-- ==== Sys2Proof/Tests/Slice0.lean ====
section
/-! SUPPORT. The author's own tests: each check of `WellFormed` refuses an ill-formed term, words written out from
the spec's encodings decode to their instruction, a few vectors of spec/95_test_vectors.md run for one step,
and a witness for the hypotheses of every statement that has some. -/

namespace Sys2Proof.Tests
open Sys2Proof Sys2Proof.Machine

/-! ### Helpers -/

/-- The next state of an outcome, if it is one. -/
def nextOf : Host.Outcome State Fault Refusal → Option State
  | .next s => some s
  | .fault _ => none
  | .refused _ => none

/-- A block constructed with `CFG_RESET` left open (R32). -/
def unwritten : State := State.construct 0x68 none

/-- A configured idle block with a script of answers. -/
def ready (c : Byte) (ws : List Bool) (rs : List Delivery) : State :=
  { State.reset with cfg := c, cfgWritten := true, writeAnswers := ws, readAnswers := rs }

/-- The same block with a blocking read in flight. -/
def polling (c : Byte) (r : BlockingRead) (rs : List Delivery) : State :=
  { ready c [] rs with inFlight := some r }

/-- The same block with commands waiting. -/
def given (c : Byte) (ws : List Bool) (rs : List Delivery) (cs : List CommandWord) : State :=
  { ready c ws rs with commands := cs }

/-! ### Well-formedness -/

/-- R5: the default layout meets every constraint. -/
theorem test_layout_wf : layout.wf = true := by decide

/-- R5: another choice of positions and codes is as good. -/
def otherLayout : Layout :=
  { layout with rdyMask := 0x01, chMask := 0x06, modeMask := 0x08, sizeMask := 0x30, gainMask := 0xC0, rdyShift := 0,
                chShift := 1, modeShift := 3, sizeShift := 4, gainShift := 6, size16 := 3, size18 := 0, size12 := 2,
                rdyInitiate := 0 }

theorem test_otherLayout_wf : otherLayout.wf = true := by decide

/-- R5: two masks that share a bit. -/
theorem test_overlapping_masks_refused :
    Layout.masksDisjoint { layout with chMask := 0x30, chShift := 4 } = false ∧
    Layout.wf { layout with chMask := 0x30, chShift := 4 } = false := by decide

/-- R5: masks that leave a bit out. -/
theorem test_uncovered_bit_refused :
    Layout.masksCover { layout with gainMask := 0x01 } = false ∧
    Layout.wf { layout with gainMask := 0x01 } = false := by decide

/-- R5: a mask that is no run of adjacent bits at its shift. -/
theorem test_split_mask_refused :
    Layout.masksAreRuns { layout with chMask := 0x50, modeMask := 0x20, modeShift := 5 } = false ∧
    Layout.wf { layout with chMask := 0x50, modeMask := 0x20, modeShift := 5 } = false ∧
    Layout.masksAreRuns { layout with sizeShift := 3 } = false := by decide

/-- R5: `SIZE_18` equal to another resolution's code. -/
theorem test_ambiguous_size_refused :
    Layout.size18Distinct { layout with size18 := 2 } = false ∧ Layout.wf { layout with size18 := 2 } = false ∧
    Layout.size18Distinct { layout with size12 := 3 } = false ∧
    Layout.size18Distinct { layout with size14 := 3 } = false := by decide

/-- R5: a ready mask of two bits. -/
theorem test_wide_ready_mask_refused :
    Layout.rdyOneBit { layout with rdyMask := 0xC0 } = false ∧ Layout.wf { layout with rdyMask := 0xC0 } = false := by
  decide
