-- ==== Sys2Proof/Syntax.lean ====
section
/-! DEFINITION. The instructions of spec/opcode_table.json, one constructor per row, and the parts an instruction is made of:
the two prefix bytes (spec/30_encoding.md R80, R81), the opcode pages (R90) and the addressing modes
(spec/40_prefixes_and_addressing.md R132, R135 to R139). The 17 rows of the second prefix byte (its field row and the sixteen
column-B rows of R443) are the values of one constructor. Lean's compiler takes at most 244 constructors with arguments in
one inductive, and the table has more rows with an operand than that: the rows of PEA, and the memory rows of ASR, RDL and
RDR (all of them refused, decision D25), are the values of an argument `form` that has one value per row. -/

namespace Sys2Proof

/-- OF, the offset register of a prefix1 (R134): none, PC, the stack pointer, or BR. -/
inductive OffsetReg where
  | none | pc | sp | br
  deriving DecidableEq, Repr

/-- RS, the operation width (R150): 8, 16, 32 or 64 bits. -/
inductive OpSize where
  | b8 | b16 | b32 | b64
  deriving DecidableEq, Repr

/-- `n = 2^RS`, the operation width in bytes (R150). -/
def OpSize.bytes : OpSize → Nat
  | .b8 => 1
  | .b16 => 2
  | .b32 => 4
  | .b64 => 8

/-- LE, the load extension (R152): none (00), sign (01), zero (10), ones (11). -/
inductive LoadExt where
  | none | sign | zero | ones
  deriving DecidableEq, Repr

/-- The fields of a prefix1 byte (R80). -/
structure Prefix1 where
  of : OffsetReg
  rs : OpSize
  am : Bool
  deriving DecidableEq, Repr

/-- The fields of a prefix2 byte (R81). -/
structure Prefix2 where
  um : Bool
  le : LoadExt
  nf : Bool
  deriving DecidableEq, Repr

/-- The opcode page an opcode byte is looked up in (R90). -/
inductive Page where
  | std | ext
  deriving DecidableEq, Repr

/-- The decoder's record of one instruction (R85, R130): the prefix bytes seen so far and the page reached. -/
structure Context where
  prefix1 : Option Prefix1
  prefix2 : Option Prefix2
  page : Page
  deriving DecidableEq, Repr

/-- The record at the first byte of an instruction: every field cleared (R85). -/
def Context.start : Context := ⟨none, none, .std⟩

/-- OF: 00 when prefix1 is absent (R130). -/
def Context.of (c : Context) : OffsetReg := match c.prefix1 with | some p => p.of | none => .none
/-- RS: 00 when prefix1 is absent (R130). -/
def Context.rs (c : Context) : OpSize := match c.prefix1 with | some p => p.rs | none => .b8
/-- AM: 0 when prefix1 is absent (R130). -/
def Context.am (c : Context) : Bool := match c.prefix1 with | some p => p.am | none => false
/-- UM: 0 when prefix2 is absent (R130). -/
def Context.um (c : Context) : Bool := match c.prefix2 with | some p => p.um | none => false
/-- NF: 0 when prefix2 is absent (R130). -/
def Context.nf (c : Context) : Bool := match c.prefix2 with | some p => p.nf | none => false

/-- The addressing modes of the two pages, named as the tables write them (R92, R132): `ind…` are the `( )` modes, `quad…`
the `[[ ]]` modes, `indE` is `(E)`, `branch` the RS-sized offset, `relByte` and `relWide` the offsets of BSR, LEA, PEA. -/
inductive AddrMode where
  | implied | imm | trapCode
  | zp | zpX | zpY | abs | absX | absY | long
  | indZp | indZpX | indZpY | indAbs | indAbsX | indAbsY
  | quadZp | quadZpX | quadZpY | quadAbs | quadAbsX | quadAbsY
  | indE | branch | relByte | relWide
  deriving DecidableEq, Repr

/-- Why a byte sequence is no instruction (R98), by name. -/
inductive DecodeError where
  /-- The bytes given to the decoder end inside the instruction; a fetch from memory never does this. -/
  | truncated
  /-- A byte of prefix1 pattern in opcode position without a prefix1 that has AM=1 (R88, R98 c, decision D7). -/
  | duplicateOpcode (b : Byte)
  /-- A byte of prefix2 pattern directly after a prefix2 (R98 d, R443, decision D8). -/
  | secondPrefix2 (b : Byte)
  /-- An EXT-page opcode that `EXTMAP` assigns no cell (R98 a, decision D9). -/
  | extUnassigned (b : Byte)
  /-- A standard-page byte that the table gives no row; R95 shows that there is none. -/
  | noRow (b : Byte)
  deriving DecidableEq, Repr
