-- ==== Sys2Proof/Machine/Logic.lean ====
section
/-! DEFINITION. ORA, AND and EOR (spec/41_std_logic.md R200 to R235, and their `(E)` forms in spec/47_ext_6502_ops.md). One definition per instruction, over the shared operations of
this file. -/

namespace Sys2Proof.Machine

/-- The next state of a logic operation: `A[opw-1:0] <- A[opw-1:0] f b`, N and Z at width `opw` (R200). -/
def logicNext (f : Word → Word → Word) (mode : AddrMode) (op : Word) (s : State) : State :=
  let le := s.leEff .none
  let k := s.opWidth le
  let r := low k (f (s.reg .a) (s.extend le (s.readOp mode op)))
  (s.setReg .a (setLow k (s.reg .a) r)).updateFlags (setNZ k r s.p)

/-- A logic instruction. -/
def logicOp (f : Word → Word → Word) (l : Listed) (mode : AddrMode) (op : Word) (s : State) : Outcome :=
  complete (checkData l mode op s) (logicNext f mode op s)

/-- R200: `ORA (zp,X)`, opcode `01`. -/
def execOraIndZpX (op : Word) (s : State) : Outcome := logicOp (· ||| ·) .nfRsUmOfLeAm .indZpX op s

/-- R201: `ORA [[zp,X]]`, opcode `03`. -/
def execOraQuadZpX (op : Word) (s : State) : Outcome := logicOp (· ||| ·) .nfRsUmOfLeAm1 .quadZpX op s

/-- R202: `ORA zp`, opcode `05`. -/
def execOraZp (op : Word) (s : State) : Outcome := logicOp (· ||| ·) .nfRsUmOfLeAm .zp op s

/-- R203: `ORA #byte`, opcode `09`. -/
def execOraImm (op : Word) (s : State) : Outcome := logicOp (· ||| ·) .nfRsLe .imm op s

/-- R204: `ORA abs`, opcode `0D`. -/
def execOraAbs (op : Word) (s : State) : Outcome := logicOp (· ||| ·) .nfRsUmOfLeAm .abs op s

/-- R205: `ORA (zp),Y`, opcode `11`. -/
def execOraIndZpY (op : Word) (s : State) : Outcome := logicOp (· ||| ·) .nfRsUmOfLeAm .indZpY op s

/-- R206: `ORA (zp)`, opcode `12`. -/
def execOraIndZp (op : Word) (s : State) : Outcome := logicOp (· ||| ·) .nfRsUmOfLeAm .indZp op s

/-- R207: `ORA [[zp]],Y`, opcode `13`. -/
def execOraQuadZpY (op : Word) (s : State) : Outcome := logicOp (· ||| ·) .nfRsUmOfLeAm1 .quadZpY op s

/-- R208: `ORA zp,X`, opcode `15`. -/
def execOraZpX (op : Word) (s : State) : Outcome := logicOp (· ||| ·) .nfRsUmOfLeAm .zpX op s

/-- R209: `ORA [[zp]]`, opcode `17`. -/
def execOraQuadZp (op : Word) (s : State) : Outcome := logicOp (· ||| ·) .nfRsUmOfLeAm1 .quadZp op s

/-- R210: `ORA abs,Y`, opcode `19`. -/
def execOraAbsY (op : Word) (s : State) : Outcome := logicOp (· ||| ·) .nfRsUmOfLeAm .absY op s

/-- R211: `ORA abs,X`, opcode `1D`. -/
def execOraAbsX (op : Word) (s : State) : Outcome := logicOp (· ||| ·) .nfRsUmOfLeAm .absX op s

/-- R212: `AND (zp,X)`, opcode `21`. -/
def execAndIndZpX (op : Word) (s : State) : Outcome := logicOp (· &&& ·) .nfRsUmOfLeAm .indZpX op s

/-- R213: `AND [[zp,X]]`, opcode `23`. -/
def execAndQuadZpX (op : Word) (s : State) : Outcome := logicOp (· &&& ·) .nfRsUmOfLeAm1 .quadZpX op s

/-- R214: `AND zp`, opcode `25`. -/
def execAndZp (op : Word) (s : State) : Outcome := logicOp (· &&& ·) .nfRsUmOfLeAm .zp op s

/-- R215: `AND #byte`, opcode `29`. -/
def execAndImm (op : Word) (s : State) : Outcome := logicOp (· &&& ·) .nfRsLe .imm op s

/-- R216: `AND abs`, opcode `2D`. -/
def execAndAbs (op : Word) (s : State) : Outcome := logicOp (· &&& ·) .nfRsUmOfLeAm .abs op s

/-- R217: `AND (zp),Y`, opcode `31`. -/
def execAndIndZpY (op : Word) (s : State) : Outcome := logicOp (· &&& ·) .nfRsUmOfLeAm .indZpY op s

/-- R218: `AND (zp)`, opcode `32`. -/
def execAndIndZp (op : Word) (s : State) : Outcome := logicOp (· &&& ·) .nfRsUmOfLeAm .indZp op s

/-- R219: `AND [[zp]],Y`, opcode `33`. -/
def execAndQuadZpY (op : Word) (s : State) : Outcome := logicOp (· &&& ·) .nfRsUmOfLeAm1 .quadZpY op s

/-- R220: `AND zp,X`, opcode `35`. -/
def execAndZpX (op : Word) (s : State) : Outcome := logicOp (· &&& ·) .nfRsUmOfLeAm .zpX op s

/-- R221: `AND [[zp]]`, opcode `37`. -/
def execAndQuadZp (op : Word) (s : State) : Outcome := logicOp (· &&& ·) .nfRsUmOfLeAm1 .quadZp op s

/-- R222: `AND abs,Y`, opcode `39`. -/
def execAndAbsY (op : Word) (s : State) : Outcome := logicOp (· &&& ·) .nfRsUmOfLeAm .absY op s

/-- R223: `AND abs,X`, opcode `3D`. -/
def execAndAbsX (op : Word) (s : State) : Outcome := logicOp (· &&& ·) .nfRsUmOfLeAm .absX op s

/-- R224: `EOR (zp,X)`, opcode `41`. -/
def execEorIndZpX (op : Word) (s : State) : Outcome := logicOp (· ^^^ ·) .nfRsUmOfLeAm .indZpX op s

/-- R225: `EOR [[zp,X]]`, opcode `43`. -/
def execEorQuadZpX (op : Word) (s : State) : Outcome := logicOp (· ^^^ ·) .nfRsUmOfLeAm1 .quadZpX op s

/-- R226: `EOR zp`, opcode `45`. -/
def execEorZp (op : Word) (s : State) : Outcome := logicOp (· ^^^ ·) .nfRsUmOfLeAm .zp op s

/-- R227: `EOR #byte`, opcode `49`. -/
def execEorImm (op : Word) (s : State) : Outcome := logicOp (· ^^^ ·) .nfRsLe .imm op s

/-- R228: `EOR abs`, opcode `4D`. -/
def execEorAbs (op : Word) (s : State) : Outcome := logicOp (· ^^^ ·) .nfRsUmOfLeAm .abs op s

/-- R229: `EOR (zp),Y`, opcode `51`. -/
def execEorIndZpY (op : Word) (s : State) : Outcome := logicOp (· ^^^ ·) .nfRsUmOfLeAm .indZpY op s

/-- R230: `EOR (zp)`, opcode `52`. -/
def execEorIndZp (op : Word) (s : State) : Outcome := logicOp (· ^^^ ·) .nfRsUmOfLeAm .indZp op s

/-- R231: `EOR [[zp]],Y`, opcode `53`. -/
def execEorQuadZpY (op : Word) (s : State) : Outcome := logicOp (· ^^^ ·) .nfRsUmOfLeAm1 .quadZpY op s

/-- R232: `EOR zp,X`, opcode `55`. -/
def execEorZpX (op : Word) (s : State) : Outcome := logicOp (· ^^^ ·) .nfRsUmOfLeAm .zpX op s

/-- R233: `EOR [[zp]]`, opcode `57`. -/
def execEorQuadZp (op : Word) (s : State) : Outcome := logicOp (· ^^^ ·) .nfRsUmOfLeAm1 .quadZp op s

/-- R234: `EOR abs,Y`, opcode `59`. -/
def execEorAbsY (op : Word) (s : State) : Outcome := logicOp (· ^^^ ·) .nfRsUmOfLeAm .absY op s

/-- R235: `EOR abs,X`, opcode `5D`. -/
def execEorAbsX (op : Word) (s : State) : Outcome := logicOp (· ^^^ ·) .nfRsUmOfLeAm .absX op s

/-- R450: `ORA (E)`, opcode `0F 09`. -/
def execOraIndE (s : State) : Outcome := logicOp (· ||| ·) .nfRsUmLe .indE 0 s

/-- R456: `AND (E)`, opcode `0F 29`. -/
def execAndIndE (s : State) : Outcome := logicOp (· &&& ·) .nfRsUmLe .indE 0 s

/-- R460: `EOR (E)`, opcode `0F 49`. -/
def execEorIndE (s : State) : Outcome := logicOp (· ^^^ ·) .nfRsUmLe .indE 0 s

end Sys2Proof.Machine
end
++++++++++
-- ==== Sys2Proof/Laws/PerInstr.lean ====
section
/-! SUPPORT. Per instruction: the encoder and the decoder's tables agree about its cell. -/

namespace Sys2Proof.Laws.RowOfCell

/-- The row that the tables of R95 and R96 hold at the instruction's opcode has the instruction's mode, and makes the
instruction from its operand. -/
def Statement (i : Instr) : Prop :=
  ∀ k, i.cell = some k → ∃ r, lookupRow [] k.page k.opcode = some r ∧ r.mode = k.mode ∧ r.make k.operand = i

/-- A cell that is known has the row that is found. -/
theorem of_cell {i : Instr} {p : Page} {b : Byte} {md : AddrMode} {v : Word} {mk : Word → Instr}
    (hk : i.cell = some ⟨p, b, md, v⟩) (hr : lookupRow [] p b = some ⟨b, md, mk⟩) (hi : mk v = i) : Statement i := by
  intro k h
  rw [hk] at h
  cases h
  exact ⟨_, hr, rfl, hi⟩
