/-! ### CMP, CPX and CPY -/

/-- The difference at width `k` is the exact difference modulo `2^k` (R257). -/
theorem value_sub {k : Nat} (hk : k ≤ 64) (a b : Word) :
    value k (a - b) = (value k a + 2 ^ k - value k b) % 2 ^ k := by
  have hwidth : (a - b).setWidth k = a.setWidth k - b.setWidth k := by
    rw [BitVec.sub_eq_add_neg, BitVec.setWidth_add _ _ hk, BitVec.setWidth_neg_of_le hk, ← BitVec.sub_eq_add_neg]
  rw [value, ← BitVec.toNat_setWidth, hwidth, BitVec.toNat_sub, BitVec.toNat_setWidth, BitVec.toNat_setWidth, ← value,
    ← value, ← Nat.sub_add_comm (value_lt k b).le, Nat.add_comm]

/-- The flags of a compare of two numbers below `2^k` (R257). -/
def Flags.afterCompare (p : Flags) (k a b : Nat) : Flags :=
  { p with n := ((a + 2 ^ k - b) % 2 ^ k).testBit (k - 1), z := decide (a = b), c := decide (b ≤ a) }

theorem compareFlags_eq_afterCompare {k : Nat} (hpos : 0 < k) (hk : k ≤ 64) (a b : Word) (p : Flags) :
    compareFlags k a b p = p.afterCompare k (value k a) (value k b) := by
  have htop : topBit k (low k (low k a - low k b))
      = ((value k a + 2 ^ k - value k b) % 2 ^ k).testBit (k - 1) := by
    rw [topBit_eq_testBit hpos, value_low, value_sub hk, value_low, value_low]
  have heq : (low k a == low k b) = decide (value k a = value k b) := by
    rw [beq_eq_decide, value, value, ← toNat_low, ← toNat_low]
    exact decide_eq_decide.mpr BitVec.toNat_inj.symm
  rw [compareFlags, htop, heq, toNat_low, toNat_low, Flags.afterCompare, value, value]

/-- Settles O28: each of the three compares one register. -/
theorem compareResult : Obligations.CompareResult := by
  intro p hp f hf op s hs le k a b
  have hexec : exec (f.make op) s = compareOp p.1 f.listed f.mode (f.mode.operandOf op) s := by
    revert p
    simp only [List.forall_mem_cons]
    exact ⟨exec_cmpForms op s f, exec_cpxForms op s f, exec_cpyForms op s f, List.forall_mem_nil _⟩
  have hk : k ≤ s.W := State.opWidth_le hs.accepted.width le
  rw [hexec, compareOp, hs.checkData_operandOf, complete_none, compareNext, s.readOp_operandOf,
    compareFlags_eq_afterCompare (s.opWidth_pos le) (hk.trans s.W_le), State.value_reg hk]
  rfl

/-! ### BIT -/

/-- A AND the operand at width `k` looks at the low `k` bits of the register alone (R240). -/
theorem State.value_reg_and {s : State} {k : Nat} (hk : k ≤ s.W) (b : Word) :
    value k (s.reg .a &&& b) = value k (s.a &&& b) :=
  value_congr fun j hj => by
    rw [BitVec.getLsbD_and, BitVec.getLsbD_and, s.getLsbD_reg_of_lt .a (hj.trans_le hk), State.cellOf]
++++++++++
Work task — Return each line of the records above in which the word "zero" occurs.

Solution below —
/-- LE, the load extension (R152): none (00), sign (01), zero (10), ones (11). -/
  | none | sign | zero | ones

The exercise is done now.